Barbara A. Vance , Wenyu Wu , Randall K. Ribaudo Dagger , David M. Segal and Kelly P. Kearse §

From the Experimental Immunology Branch and Dagger  Laboratory of Immune Cell Biology, NCI, National Institutes of Health, Bethesda, Maryland 20892-1360 and § Department of Microbiology and Immunology, East Carolina University, School of Medicine, Greenville, North Carolina 27858-3454

CD69 is expressed on the surface of all hematopoietically derived leukocytes and is suggested to function as a multipurpose cell-surface trigger molecule important in the development and activation of many different cell types. Human CD69 contains only a single consensus sequence for N-linked oligosaccharide addition within its extracellular domain (Asn-Val-Thr), yet exists as two distinct glycoforms that are assembled together into disulfide-linked homodimers and heterodimers. The molecular basis for human CD69 heterogeneity has remained elusive. In the current report we show that human CD69 glycoforms are generated before the egress of CD69 proteins from the endoplasmic reticulum to the Golgi and are synthesized under conditions where Golgi processing is inhibited, effectively ruling out the possibility that CD69 heterogeneity results from the differential processing of a single glycosylation site in the Golgi complex.

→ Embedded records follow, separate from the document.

/-- One byte into the register is its eight bits, one after the other. -/
theorem crcByte_eq_foldl_serialBit (crc b : Byte) : crcByte crc b = (byteBits b).foldl serialBit crc := by
  simp [crcByte, crcShifts_xor_eq_foldl_serialBit, byteBits, BitVec.shiftLeft_eq_zero]

/-- The bits of a word are those of its high byte, then those of its low byte. -/
theorem wordBits_append (hi lo : Byte) :
    ((List.range 16).map fun k => (hi ++ lo).getLsbD (15 - k)) = byteBits hi ++ byteBits lo := by
  simp only [BitVec.getLsbD_append]
  simp [byteBits, List.range_succ]

/-- The loop's checksum is the bit-serial one. -/
theorem crc8_eq_serialCrc (b0 b1 : Byte) : crc8 b0 b1 = serialCrc (b0 ++ b1) := by
  simp [crc8, crcOver, crcInit, serialCrc, wordBits_append, crcByte_eq_foldl_serialBit]

theorem groupValid_eq_valid (g : FramedWord) : groupValid g = valid g := by
  simp [groupValid, valid, crc8_eq_serialCrc]

theorem decodeWord_eq_some_iff {g : FramedWord} {v : Word} :
    decodeWord g = some v ↔ valid g = true ∧ v = g.hi ++ g.lo := by
  rw [← groupValid_eq_valid]
  obtain ⟨hv, hd⟩ | ⟨hv, hd⟩ := decodeWord_cases g <;> simp [hv, hd, be16, eq_comm]

/-! ## When the collaborator is called, and with what (R127, R131, R133) -/

/-- The raw ticks an instruction calls the collaborator with; none when it does not call it. -/
def gasTicks : Instr → Option Word
  | .cnvGas ticks => some ticks
  | .measGas g => decodeWord g
  | _ => none

/-- The collaborator's state after an instruction has run to its end. -/
def State.vocAfter (s : State) (i : Instr) : VocState :=
  ((gasTicks i).map fun ticks => (s.afterVoc ticks).voc).getD s.voc

@[simp] theorem State.vocAfter_emit (s : State) (e : TraceEntry) (i : Instr) :
    (s.emit e).vocAfter i = s.vocAfter i := rfl

theorem gasTicks_eq_some_iff {i : Instr} {ticks : Word} :
    gasTicks i = some ticks ↔
      i = .cnvGas ticks ∨ ∃ g, i = .measGas g ∧ valid g = true ∧ ticks = g.hi ++ g.lo := by
  cases i <;> simp [gasTicks, decodeWord_eq_some_iff]

/-- An executed instruction adds one response and leaves the collaborator as `vocAfter` says; nothing else changes. -/
theorem exec_eq_vocAfter (i : Instr) (s : State) :
    ∃ response, exec i s =
      .next { s with trace := s.trace ++ [.response response], voc := s.vocAfter i } := by
  cases i with
  | measGas g =>
    simp only [exec, execMeasGas, State.vocAfter, gasTicks]
    cases decodeWord g <;> exact ⟨_, rfl⟩
  | cmpRh n =>
    simp only [exec, execCmpRh]
    split <;> exact ⟨_, rfl⟩
  | cmpT n =>
    simp only [exec, execCmpT]
    split <;> exact ⟨_, rfl⟩
  | cmpPair n m =>
    simp only [exec, execCmpPair]
    split <;> exact ⟨_, rfl⟩
  | snDec g0 g1 g2 =>
    simp only [exec, execSnDec]
    split <;> exact ⟨_, rfl⟩
  | _ => exact ⟨_, rfl⟩

/-- A refused frame leaves the collaborator alone. -/
theorem vocWhenDone_of_error {s : State} {frame : Frame} {e : Illegal} (h : decode s.params frame = .error e) :
    vocWhenDone frame s = s.voc := by
  simp [vocWhenDone, handleRequest, h, answerRefused_eq]

/-- An accepted frame does to the collaborator what its instruction does. -/
theorem vocWhenDone_of_ok {s : State} {frame : Frame} {i : Instr} (h : decode s.params frame = .ok i) :
    vocWhenDone frame s = s.vocAfter i := by
  obtain ⟨response, hexec⟩ := exec_eq_vocAfter i (s.emit (.request frame))
  simp [vocWhenDone, handleRequest, h, hexec]

/-- A request run to its end leaves the collaborator unchanged, or calls it once, with the ticks of its instruction. -/
theorem vocWhenDone_cases (s : State) (frame : Frame) :
    vocWhenDone frame s = s.voc ∨
      ∃ i ticks, decode s.params frame = .ok i ∧ gasTicks i = some ticks ∧
        vocWhenDone frame s = (Config.vocProcess s.params.idxBits s.voc ticks).1 := by
  cases hd : decode s.params frame with
  | error e => exact .inl (vocWhenDone_of_error hd)
  | ok i =>
    rw [vocWhenDone_of_ok hd, State.vocAfter]
    cases ht : gasTicks i with
    | none => exact .inl rfl
    | some ticks => exact .inr ⟨i, ticks, rfl, ht, rfl⟩

/-- The reset leaves the collaborator as it was or as the whole request would have left it (R30). -/
theorem abandonRequest_voc_cases (s : State) (frame : Frame) :
    (abandonRequest frame s).voc = s.voc ∨ (abandonRequest frame s).voc = vocWhenDone frame s := by
  rw [abandonRequest_voc]
  split
  · exact .inr rfl
  · exact .inl rfl

theorem step_requestThenReset {s : State} {frame : Frame} {rest : List HostEvent}
    (h : s.events = .requestThenReset frame :: rest) :
    step s = .next (abandonRequest frame { s with events := rest }) :=
  step_event h

/-- Settles O35: of the state after an abandoned request the history and the parameters are known outright; the
collaborator is in the state before or, whichever way the free constant falls, in the one its single call leaves. -/
theorem abandonedRequestIsNotAnswered : Obligations.AbandonedRequestIsNotAnswered := by
  intro s frame rest h
  refine ⟨_, [.request frame, .reset], step_requestThenReset h, rfl, rfl, by simp, ?_⟩
  obtain hvoc | hvoc := abandonRequest_voc_cases { s with events := rest } frame
  · exact .inl hvoc
  rw [hvoc]
  obtain hsame | ⟨i, ticks, hd, ht, hcall⟩ := vocWhenDone_cases { s with events := rest } frame
  · exact .inl hsame
  refine .inr ⟨ticks, hcall, ?_⟩
  obtain rfl | ⟨g, rfl, hvalid, rfl⟩ := gasTicks_eq_some_iff.mp ht
  · exact .inl hd
  · exact .inr ⟨g, hd, hvalid, rfl⟩
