/-- Produce a completion record if the descriptor asked for one or its status is not 0; a WAIT has none (R350). The queue holds
64 records: one that finds it full is produced when it has room (R351).
DESIGN CHOICE: log 78. -/
def complete (r : HostRef) (status faultTag summary firstTag bytes : Nat) (s : State) : State :=
  if r.kind = 5 || (!r.cmpl && decide (status = 0)) then s
  else
    let ws := [r.kind + r.ring * 2 ^ 4 + status * 2 ^ 8, r.seq, r.hostTag + faultTag % 65536 * 2 ^ 16,
      summary % 65536 + firstTag % 65536 * 2 ^ 16, bytes % 2 ^ 32, 0, 0]
    { s with hst := if 64 ≤ s.hst.cqQ.length then { s.hst with late := s.hst.late ++ [ws] } else pushDone ws s.hst }

/-! ### The error log (R399–R403) -/

/-- The slots that are FREE, lowest first. -/
def freeSlots (e : ErrSt) : List Nat :=
  (List.range 64).filter (fun k => !e.log.any (fun x => decide (x.slot = k)))

/-- The ACTIVE entry. -/
def activeEntry (e : ErrSt) : Option LogEntry := e.active.bind (fun k => e.log.find? (fun x => decide (x.slot = k)))

/-- The PENDING entries, oldest placed first. -/
def pendingEntries (e : ErrSt) : List LogEntry := e.log.filter (fun x => decide (some x.slot ≠ e.active))

/-- Of the entries given, oldest placed first, the first one of highest severity. -/
def worstOf (l : List LogEntry) : Option LogEntry :=
  l.foldl (fun b x => match b with
    | none => some x
    | some y => if y.sev < x.sev then some x else some y) none

/-- Of the PENDING entries below a severity, the oldest one of lowest severity (R402, step 3).
DEDUCED: log 73. -/
def victimOf (sev : Nat) (l : List LogEntry) : Option LogEntry :=
  l.foldl (fun b x => if sev ≤ x.sev then b else match b with
    | none => some x
    | some y => if x.sev < y.sev then some x else some y) none

/-- The severity the outputs show (R408): the ACTIVE entry's from out_min_sev on, and from the first core or fatal one the
highest of those held until reset. -/
def outSev (e : ErrSt) : Nat :=
  let cur := match activeEntry e with
    | some x => if e.outMinSev ≤ x.sev then x.sev else 0
    | none => 0
  if 0 < e.held then e.held else cur

/-- After a change of the ACTIVE entry or of out_min_sev, hold core and fatal (R408). -/
def holdSev (e : ErrSt) : ErrSt :=
  match activeEntry e with
  | some x => if e.outMinSev ≤ x.sev ∧ 5 ≤ x.sev then { e with held := Nat.max e.held x.sev } else e
  | none => e

/-- What a new entry did: its event record is due, and the entry number if it was placed (R402, R403). -/
structure Placed where
  err : ErrSt
  event : Bool
  number : Nat

/-- The same code, context, tag and source position (R402, step 1). -/
def sameEvent (x y : LogEntry) : Bool :=
  decide (y.code = x.code ∧ y.cause.ctx = x.cause.ctx ∧ y.cause.tag = x.cause.tag ∧ y.cause.src = x.cause.src)

/-- Count a repeat in the first PENDING entry of the same event, saturating (R402, step 1). -/
def coalesceIn (active : Option Nat) (x : LogEntry) : List LogEntry → List LogEntry
  | [] => []
  | y :: l =>
    if sameEvent x y && decide (some y.slot ≠ active) then { y with rep := Nat.min (y.rep + 1) 65535 } :: l
    else y :: coalesceIn active x l

/-- Place a new entry of severity 1 to 6 in the log (R402): coalesce, place, replace or discard, then pre-empt. `pick`
chooses among the FREE slots.
DEDUCED: log 73. -/
def placeEntry (pick : Nat) (x : LogEntry) (e : ErrSt) : Placed :=
  if (pendingEntries e).any (sameEvent x) then
    ⟨{ e with log := coalesceIn e.active x e.log }, false, 0⟩
  else
    let put (e : ErrSt) (slot : Nat) : Placed :=
      let n := e.nextNumber
      let x := { x with slot := slot, number := n }
      let e := { e with log := e.log ++ [x], nextNumber := (n + 1) % 2 ^ 32 }
      let pre : Bool := match activeEntry e with
        | none => true
        | some a => decide (a.sev < x.sev)
      ⟨holdSev (if pre then { e with active := some slot } else e), true, n⟩
    match freeSlots e with
    | f :: fs => put e ((f :: fs).getD (pick % (f :: fs).length) f)
    | [] =>
      let e := { e with lost := (e.lost + 1) % 2 ^ 32 }
      match victimOf x.sev (pendingEntries e) with
      | some v => put { e with log := e.log.filter (fun y => decide (y.slot ≠ v.slot)) } v.slot
      | none => ⟨e, true, 0⟩

/-- The place of an entry among those of its EC: by code, then by context, those without one last (R402). -/
def newsKey (x : LogEntry) : Nat := x.code * 16 + (match x.cause.ctx with | some c => c.val | none => 8)

/-- Place an entry among those of its EC. -/
def insertNews (x : LogEntry × Nat) : List (LogEntry × Nat) → List (LogEntry × Nat)
  | [] => [x]
  | y :: l => if newsKey x.1 < newsKey y.1 then x :: y :: l else y :: insertNews x l

/-- An entry more in the present EC. -/
def addNews (x : LogEntry × Nat) (e : ErrSt) : ErrSt := { e with news := insertNews x e.news }

/-- The part of the log that placement changes. -/
def logPart (e : ErrSt) : LogPart := ⟨e.log, e.active, e.lost, e.nextNumber, e.held⟩

/-- The entries of EC `t` go on, or a new EC begins. -/
def openNews (t : Nat) (e : ErrSt) : ErrSt :=
  if e.news.any (fun x => decide (x.1.ecTime = t)) then e else { e with news := [], newEvs := [], was := logPart e }

/-- The entries of an EC placed in the log as it was before them, in their order (R402): with each, what its placement did. -/
def placeNews (e : ErrSt) : ErrSt × List (LogEntry × Placed) :=
  e.news.foldl (fun (p : ErrSt × List (LogEntry × Placed)) x => let q := placeEntry x.2 x.1 p.1; (q.err, p.2 ++ [(x.1, q)]))
    ({ e with log := e.was.log, active := e.was.active, lost := e.was.lost, nextNumber := e.was.nextNumber
              held := e.was.held }, [])

/-- The event records of the entries of an EC, of ring_min_sev or more, in their order (R402, R403). -/
def newsEvents (minSev : Nat) (ps : List (LogEntry × Placed)) : List (List Nat) :=
  (ps.filter (fun p => p.2.event && decide (Nat.max 1 minSev ≤ p.1.sev))).map (fun p =>
    eventWords p.1.code p.1.sev p.1.cause.ctx p.1.cause.tag (p.1.cause.waitTag.getD 0)
      (if p.1.cause.waitTag.isSome then p.1.cause.hostSeq else 0) p.1.detail)

/-- Produce what is new of the event records of an EC: those that wait hold them in their order. -/
def syncEvents (evs : List (List Nat)) (s : State) : State :=
  let (h, ns) := (evs.drop s.err.newEvs.length).foldl (fun (p : HstSt × List Nat) ws =>
    (pushEventH p.1 ws, p.2 ++ [p.1.nextOut])) (s.hst, s.err.newEvs)
  { s with
    err := { s.err with newEvs := ns }
    hst := { h with eqQ := h.eqQ.map (fun r =>
      if r.number ∈ ns.take evs.length then ⟨r.number, r.number :: evs.getD (ns.idxOf r.number) []⟩ else r) } }

/-- The FAULT trace records of the entries of an EC (R406). -/
def newsTrace (ps : List (LogEntry × Placed)) : List TraceRec :=
  (ps.filter (fun p => p.2.event)).map (fun p =>
    { kind := 8, ctx := p.1.cause.ctx, tag := p.1.cause.tag, time := p.1.ecTime, argA := p.1.code, argB := p.2.number, sev := p.1.sev })

/-- The FAULT records that wait are those of the entries in their order; `old` are those that were there before. -/
def syncTrace (t : Nat) (old new : List TraceRec) (e : ErrSt) : ErrSt :=
  if !e.trcEnable || e.trcFrozen then e
  else
    let e := if e.trcEc = t then e else { flushTrc e with trcEc := t, trcInEc := 0 }
    let w := e.trcWait.filter (fun r => decide (r.kind ≠ 8))
    let left := new.drop (old.length - (e.trcWait.length - w.length))
    { e with trcWait := left.foldl (fun l r => insertTrc r l) w }

/-- The entries of the present EC are placed as they stand: an entry that comes later comes after them. -/
def settleErr (s : State) : State := { s with err := { flushTrc s.err with news := [], newEvs := [] } }

/-- The trace has taken the records of the ECs before the present one. -/
def settleTrace (s : State) : State := if s.err.trcEc < s.ec then { s with err := flushTrc s.err } else s

/-- Log an error of a code and severity (R402, R403), with its event record, its FAULT trace record (R406) and the freeze
of the trace it may trigger (R407): the entries of one EC in the order that R402 gives. Severity 0 gives the event record
alone. -/
def logErr (code sev : Nat) (cause : Cause) (detail : List Nat) (s : State) : State :=
  if sev = 0 then pushEvent code 0 cause.ctx cause.tag 0 0 detail s
  else
    let x : LogEntry := ⟨0, 0, code, sev, cause, 0, s.ec, wallUs s, padTo 0 4 detail⟩
    let e := openNews s.ec s.err
    let old := placeNews e
    let p := placeNews (addNews (x, Config.freeChoice s.free) e)
    let e := { p.1 with counts := SMap.mod 0 p.1.counts sev (fun n => (n + 1) % 2 ^ 32) }
    syncEvents (newsEvents e.ringMinSev p.2)
      { s with err := syncTrace s.ec (newsTrace old.2) (newsTrace p.2) e, free := s.free + 1 }

/-- The code numbers of R405. -/
def cFORMAT : Nat := 0x010
def cABSENT : Nat := 0x011
def cLOOP_RANGE : Nat := 0x012
def cLOOP_DEPTH : Nat := 0x013
def cSCHED : Nat := 0x014
def cIMAGE : Nat := 0x015
def cGRADE : Nat := 0x016
def cSLOTMAP : Nat := 0x017
def cHOST_STOP : Nat := 0x018
def cSLIP : Nat := 0x019
def cSLOT_NONE : Nat := 0x01A
def cPARITY : Nat := 0x01B
def cOPERAND : Nat := 0x020
def cFTQ : Nat := 0x021
def cPOS : Nat := 0x022
def cFENCED : Nat := 0x023
def cSTASH_FULL : Nat := 0x024
def cSTASH_STATE : Nat := 0x025
def cSTASH_SPILL : Nat := 0x026
def cPARTIAL : Nat := 0x027
def cADDR : Nat := 0x030
def cDARK : Nat := 0x031
def cUNCORR : Nat := 0x032
def cSCRUB : Nat := 0x033
def cTO_DARK : Nat := 0x034
def cUNMAPPED : Nat := 0x035
def cCOMB_UE : Nat := 0x036
def cRETIRED : Nat := 0x040
def cBLOCK_CRC : Nat := 0x041
def cMEM_THERMAL : Nat := 0x042
def cDIR_UE : Nat := 0x043
def cLINK_RETRY : Nat := 0x044
def cTRAIN : Nat := 0x045
def cREMAP : Nat := 0x046
def cRETIRE : Nat := 0x047
def cMAPPED_OUT : Nat := 0x048
def cXMU_CONFIG : Nat := 0x049
def cTHERM_STEP : Nat := 0x04A
def cLINK_DOWN : Nat := 0x050
def cLINK_CRC : Nat := 0x051
def cLINK_TIMEOUT : Nat := 0x052
def cLINK_REJECT : Nat := 0x053
def cLINK_UNKNOWN : Nat := 0x054
def cSNAP_UNEXP : Nat := 0x055
def cSYNC_TIMEOUT : Nat := 0x060
def cOVERRUN : Nat := 0x061
def cNOT_MEMBER : Nat := 0x062
def cHOIST_TIMEOUT : Nat := 0x063
def cABORTED : Nat := 0x064
def cSAT : Nat := 0x065
def cHAL_CRC : Nat := 0x066
def cHAL_UNKNOWN : Nat := 0x067
def cWAIT_RELEASED : Nat := 0x068
def cHOIST_RELEASED : Nat := 0x069
def cSEQ_GAP : Nat := 0x070
def cFETCH : Nat := 0x071
def cEV_OVERFLOW : Nat := 0x072
def cADVISED : Nat := 0x080
def cSNAP_QUIESCE : Nat := 0x081
def cSNAP_STREAM : Nat := 0x082
def cFILL_ABORTED : Nat := 0x083
def cFILL_DONE : Nat := 0x084
def cPERS_DROOP : Nat := 0x090
def cDROOP_REC : Nat := 0x091
def cDIE_THERMAL : Nat := 0x092
def cPOWER_LIMIT : Nat := 0x093
def cDIE_TRIP : Nat := 0x094
def cPLL : Nat := 0x095
def cNVS_COPY : Nat := 0x0A0
def cNVS_LOST : Nat := 0x0A1
def cNVS_FAIL : Nat := 0x0A2
def cNVS_WEAR : Nat := 0x0A3
def cBOARD_BAD : Nat := 0x0A4
def cBIST : Nat := 0x0A5

/-! ### Stopping a context (R198, R400) -/

/-- Place an evaluation among those that are due. -/
def insertEval (x : Nat × Nat) : List (Nat × Nat) → List (Nat × Nat)
  | [] => [x]
  | y :: l => if x = y then y :: l else if x.1 < y.1 ∨ (x.1 = y.1 ∧ x.2 < y.2) then x :: y :: l else y :: insertEval x l

/-- The pennant wait of a context is withdrawn in AC k: it stays for evaluations that are due for an earlier AC, and the waits
behind it are evaluated in this one (R247, R248). -/
def withdrawWait (c : Ctx) (k : Nat) (y : SynSt) : SynSt :=
  let mine (w : PWait) : Bool := decide (w.who = .ctx c)
  let early (w : PWait) : Bool := y.evals.any (fun x => decide (x.2 = w.pennant) && decide (x.1 < k))
  { y with
    waits := (y.waits.filter (fun w => !mine w || early w)).map (fun w => if mine w then { w with gone := some k } else w)
    evals := (y.waits.filter (fun w => mine w && y.waits.any (fun x => decide (x.pennant = w.pennant) && !mine x))).foldl
      (fun l w => insertEval (k, w.pennant) l) y.evals }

Importantly, these data demonstrate that contrary to current belief, not one but two sites for N-glycan addition exist within the human CD69 extracellular domain and identify the second, "cryptic" CD69 N-glycan attachment site as the atypical Cys-containing glycosylation motif, Asn-Ala-Cys. The results in this study provide a molecular basis for human CD69 heterogeneity and show that multiple dimeric forms of human CD69 result from the variable addition of N-glycans to atypical and typical glycosylation motifs within the CD69 extracellular domain.